**Task requirements:**
Below are entries; copy exactly the lines from the one with "def execMbxSel (m" through the one with "1 else s1) else s)", both included, and leave out the rest.

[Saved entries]

+ + + + + + +

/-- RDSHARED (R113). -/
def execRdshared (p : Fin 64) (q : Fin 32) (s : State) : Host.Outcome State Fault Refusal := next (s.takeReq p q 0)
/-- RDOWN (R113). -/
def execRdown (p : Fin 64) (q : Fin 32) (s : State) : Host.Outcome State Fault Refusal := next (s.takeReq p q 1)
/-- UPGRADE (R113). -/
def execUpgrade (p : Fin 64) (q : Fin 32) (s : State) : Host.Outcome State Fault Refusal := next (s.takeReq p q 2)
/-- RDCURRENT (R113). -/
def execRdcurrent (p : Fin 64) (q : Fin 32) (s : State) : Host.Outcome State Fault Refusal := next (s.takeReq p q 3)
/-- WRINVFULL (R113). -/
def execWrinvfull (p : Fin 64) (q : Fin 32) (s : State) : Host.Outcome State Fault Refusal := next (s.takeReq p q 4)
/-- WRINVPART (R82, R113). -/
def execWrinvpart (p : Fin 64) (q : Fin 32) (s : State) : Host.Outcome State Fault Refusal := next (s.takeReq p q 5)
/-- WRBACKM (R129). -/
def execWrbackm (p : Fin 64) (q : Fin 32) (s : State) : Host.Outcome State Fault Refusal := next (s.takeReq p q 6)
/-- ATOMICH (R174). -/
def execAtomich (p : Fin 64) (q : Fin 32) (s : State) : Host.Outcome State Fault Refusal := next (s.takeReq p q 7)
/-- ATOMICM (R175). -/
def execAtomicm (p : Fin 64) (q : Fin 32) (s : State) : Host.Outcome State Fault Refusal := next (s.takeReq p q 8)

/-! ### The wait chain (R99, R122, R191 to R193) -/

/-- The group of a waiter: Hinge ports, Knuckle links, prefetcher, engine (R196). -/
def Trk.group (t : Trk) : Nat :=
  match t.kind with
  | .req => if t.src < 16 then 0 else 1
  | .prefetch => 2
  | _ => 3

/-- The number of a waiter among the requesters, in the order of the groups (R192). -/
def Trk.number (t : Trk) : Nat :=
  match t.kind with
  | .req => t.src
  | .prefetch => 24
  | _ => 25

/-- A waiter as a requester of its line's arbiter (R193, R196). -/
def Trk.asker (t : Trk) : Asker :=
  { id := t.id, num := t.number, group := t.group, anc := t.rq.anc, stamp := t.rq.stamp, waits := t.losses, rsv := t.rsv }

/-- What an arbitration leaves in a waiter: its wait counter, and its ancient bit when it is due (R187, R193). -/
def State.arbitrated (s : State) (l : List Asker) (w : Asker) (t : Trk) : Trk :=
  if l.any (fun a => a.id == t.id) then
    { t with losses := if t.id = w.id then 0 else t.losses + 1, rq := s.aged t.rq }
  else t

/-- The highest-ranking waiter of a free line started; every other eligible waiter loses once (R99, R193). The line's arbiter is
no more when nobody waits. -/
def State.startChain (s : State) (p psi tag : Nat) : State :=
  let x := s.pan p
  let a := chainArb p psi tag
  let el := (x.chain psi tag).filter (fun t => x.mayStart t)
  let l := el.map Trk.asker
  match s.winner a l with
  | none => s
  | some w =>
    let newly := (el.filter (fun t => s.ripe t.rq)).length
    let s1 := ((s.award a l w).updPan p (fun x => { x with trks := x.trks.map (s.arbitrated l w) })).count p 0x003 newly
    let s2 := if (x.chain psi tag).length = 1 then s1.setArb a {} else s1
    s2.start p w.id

+ + + + + + +

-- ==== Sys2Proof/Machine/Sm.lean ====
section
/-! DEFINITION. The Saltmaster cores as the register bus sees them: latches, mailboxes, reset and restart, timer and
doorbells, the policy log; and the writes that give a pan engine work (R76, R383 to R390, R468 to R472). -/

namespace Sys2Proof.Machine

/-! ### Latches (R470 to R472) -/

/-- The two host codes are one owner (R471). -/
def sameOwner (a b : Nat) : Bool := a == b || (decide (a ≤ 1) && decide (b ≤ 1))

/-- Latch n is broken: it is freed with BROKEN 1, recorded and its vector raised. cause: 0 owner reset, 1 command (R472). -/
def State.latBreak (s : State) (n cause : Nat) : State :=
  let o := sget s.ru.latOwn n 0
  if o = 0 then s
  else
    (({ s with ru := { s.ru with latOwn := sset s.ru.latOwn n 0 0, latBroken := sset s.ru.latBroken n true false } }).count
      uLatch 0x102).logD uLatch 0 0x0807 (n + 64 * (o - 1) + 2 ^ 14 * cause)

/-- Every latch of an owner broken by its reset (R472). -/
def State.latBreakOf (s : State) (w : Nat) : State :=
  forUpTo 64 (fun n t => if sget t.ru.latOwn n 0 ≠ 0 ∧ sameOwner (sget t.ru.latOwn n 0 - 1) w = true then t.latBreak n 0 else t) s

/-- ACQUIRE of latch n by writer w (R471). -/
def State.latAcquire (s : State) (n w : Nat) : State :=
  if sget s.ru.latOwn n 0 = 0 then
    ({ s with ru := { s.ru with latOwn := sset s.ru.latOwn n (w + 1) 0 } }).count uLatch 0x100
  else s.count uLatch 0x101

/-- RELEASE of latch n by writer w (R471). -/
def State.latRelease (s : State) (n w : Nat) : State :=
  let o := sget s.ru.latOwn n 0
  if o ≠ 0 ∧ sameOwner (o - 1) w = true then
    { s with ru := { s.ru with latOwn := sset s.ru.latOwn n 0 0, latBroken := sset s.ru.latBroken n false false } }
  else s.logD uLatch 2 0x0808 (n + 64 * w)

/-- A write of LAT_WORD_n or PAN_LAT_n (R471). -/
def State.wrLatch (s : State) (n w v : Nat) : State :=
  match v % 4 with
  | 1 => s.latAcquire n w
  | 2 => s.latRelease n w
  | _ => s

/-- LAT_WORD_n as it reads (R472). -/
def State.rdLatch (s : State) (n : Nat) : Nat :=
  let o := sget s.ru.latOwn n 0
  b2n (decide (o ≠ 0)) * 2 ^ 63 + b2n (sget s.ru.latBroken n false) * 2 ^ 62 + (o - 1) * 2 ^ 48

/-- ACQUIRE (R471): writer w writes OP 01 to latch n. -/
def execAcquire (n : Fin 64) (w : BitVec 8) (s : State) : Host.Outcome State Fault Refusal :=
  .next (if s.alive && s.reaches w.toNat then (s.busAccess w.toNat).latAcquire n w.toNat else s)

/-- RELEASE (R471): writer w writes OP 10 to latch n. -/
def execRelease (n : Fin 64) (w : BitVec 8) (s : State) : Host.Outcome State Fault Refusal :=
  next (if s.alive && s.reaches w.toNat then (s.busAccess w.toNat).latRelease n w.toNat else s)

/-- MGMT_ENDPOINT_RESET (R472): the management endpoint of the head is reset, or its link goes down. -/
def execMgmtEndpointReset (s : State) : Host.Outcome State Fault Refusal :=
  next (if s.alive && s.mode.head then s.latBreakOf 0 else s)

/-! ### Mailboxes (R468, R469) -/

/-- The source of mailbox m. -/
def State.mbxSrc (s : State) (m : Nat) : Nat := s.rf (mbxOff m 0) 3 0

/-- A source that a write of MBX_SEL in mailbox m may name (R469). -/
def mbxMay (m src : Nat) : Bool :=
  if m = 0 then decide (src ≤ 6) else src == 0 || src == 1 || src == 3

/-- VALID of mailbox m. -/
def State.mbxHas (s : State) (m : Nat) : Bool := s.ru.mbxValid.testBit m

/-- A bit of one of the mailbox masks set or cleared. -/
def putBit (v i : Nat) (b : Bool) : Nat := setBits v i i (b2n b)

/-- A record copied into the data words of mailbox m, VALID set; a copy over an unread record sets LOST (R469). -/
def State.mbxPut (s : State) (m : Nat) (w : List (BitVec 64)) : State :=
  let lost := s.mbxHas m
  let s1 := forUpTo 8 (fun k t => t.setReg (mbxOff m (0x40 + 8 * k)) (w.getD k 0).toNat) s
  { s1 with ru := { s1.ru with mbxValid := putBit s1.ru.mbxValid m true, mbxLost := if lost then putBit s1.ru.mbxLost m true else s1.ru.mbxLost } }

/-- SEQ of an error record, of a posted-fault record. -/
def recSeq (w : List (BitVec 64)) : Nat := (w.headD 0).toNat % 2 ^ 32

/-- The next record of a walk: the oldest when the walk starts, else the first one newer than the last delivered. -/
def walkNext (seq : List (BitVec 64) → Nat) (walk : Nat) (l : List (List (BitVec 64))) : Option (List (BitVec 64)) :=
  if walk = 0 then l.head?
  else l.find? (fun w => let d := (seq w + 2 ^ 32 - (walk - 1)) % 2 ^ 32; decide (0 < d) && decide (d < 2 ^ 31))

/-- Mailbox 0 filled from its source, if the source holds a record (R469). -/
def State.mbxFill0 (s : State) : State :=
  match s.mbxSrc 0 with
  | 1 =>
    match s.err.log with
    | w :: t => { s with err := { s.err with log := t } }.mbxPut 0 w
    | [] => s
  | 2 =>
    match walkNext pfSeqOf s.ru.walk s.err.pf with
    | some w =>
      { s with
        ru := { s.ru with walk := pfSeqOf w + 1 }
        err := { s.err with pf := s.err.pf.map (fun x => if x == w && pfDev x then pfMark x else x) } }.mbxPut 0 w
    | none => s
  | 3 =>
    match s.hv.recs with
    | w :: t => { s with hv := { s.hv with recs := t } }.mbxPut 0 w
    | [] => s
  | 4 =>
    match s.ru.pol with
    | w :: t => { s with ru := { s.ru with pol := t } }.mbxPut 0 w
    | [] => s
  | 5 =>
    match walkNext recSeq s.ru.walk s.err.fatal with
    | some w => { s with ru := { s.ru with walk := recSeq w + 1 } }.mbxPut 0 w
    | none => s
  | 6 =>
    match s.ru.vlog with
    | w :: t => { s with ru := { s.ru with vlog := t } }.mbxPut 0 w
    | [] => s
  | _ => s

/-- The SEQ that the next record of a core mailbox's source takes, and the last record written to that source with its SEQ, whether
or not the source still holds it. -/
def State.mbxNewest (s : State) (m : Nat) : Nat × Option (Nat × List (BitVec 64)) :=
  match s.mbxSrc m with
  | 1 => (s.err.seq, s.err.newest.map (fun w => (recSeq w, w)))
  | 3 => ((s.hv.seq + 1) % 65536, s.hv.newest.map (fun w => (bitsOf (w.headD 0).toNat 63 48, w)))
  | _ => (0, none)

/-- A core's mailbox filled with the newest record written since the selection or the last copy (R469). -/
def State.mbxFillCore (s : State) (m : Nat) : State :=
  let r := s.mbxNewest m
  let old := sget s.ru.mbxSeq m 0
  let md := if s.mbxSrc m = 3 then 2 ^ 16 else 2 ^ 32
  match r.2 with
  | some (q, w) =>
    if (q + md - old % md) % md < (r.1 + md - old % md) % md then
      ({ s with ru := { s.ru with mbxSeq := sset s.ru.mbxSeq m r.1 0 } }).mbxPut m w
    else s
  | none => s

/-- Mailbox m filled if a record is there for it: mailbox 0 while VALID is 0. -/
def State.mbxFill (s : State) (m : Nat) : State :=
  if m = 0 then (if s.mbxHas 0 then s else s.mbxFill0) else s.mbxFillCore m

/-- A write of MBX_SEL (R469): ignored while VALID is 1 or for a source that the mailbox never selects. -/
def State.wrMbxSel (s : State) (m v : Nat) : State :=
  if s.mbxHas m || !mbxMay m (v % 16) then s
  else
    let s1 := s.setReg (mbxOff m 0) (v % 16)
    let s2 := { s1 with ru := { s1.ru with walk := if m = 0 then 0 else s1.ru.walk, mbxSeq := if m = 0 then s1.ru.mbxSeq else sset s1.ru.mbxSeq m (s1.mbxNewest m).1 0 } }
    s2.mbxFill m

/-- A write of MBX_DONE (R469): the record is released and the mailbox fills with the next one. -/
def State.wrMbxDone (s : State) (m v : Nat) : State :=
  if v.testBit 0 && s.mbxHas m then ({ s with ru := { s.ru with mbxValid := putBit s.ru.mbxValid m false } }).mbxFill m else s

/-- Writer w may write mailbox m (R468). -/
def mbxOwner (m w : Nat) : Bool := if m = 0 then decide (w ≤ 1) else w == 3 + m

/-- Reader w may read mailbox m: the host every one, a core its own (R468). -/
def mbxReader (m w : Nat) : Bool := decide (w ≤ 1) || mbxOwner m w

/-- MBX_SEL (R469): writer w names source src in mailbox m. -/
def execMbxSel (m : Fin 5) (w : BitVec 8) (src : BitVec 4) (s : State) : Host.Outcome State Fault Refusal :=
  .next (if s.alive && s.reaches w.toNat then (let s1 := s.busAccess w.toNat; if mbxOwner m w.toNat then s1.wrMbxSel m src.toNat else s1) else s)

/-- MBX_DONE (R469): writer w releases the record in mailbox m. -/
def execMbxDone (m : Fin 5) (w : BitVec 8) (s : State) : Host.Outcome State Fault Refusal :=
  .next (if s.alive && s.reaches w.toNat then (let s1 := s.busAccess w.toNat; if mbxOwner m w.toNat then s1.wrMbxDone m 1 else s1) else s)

+ + + + + + +

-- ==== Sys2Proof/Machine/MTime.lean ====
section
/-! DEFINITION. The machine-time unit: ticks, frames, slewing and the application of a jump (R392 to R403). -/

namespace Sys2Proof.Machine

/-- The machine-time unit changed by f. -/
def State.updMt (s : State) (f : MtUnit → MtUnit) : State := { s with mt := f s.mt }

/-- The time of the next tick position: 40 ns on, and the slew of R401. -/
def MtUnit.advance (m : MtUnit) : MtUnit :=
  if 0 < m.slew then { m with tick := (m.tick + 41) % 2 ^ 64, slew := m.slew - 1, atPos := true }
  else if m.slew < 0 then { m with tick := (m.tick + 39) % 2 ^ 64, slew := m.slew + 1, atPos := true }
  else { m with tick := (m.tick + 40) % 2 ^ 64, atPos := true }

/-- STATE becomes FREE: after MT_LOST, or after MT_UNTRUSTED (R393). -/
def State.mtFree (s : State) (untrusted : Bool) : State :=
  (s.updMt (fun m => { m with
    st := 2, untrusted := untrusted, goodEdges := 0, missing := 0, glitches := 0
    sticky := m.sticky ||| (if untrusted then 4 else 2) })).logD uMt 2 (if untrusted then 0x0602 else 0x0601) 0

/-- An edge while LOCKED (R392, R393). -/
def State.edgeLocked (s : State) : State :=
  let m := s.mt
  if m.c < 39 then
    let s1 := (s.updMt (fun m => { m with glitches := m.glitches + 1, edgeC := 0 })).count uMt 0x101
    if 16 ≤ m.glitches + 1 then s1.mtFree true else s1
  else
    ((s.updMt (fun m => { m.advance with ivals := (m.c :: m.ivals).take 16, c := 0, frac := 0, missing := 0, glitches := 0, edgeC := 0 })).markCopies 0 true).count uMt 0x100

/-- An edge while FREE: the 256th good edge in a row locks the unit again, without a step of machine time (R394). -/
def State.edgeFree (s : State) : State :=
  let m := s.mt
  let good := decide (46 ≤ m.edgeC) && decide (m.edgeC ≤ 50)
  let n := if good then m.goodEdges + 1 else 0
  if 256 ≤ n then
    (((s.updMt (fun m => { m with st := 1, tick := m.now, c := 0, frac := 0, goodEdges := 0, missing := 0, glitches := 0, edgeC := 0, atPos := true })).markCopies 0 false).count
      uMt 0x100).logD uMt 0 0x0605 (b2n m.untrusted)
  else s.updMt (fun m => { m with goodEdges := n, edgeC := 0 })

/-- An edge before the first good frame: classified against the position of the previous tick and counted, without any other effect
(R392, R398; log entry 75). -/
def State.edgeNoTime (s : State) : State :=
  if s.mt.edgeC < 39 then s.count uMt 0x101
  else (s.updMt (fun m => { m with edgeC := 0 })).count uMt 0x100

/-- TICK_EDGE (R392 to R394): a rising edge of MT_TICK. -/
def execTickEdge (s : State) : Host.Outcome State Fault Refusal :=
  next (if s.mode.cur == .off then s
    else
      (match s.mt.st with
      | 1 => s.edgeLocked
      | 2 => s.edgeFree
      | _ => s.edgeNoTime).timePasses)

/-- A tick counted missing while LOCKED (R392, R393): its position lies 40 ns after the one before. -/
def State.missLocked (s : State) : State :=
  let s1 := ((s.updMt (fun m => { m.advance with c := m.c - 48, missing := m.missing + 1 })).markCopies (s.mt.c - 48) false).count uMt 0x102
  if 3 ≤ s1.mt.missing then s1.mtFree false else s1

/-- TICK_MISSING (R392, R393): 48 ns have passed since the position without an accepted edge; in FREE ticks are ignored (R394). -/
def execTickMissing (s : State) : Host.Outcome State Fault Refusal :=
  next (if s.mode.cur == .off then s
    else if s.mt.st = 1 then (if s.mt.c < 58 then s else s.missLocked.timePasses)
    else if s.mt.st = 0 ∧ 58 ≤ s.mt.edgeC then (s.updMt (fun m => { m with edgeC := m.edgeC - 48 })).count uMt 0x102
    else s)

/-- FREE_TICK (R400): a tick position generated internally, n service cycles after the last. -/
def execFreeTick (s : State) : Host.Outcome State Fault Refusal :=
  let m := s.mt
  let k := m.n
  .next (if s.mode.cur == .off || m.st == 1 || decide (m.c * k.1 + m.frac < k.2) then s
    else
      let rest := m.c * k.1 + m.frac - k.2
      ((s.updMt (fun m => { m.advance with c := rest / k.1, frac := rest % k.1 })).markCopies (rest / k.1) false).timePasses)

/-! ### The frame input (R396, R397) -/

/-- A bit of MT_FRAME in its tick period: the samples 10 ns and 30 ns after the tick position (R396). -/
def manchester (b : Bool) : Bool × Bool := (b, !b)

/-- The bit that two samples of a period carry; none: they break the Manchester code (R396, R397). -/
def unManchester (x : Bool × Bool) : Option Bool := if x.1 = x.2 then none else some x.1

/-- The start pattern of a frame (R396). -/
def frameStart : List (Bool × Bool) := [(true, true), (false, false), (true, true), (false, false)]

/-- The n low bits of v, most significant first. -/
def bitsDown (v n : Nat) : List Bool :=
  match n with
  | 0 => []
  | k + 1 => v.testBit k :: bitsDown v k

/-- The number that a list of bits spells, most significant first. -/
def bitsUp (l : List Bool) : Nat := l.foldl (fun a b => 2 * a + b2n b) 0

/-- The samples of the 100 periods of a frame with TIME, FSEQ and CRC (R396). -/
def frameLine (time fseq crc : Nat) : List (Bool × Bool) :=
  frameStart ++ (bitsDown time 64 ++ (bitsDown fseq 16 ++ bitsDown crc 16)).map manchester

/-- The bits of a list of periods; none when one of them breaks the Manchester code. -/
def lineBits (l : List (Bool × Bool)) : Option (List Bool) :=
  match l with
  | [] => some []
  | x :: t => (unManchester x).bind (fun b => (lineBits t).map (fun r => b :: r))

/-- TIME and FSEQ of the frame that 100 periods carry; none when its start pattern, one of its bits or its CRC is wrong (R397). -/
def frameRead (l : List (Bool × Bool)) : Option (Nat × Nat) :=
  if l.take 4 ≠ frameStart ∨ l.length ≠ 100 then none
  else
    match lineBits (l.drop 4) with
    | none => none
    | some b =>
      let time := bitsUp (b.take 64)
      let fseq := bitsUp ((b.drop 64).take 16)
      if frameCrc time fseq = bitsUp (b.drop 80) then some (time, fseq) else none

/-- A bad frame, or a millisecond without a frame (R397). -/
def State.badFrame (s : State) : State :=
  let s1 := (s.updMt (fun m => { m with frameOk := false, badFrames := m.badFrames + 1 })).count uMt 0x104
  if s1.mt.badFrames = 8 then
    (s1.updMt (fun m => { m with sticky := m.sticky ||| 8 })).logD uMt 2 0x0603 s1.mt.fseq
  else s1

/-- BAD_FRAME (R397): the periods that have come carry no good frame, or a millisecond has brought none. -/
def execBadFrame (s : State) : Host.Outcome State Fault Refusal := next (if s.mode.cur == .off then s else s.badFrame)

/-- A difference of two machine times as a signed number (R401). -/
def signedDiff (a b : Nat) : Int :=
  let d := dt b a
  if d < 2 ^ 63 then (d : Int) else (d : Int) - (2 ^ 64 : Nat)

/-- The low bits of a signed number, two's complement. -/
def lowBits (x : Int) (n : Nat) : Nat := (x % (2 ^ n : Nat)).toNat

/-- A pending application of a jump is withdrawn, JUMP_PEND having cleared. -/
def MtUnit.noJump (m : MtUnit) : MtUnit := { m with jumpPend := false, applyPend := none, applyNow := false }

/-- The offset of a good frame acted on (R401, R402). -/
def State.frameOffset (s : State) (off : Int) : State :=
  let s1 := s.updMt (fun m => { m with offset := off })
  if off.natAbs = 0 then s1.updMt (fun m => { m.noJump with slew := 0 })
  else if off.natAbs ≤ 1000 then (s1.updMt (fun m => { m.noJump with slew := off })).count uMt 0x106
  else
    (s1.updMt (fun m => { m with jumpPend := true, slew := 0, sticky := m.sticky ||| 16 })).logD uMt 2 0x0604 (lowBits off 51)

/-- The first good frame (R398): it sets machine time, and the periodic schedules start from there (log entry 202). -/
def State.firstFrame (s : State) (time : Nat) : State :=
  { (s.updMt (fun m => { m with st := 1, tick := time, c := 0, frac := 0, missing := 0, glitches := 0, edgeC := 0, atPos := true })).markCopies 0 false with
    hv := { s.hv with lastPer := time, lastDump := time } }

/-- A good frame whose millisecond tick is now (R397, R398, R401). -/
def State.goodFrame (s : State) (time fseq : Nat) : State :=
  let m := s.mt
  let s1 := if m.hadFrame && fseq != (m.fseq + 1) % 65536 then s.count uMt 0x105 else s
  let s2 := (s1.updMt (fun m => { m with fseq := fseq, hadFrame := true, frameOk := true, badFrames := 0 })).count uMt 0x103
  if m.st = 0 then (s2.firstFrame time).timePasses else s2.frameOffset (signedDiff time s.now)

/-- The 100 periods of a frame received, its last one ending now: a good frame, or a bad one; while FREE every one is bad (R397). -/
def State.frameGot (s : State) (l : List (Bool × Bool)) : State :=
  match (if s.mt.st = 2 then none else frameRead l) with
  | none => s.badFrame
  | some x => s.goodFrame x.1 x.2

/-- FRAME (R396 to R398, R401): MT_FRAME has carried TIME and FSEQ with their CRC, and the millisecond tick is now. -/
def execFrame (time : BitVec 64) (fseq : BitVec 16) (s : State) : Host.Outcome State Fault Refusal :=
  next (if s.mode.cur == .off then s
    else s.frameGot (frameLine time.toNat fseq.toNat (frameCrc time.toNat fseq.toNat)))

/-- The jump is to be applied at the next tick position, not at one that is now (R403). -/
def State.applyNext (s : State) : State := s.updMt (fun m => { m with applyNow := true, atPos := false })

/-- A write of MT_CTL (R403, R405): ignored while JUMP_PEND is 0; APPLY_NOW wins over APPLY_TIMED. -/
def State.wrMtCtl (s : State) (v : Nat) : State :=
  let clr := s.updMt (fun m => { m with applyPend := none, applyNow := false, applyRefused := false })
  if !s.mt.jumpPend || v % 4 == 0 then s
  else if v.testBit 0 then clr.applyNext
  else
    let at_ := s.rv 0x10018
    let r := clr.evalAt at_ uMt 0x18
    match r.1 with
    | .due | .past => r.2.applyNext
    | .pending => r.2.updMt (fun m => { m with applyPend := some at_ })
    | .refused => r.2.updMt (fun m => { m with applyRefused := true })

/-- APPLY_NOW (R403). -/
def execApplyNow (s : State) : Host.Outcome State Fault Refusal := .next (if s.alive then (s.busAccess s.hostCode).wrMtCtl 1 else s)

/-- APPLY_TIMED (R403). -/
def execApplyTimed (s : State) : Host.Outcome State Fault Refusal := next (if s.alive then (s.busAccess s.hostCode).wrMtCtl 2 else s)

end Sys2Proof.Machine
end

+ + + + + + +

**Written response:**
def execMbxSel (m : Fin 5) (w : BitVec 8) (src : BitVec 4) (s : State) : Host.Outcome State Fault Refusal :=
  .next (if s.alive && s.reaches w.toNat then (let s1 := s.busAccess w.toNat; if mbxOwner m w.toNat then s1.wrMbxSel m src.toNat else s1) else s)

/-- MBX_DONE (R469): writer w releases the record in mailbox m. -/
def execMbxDone (m : Fin 5) (w : BitVec 8) (s : State) : Host.Outcome State Fault Refusal :=
  .next (if s.alive && s.reaches w.toNat then (let s1 := s.busAccess w.toNat; if mbxOwner m w.toNat then s1.wrMbxDone m 1 else s1) else s)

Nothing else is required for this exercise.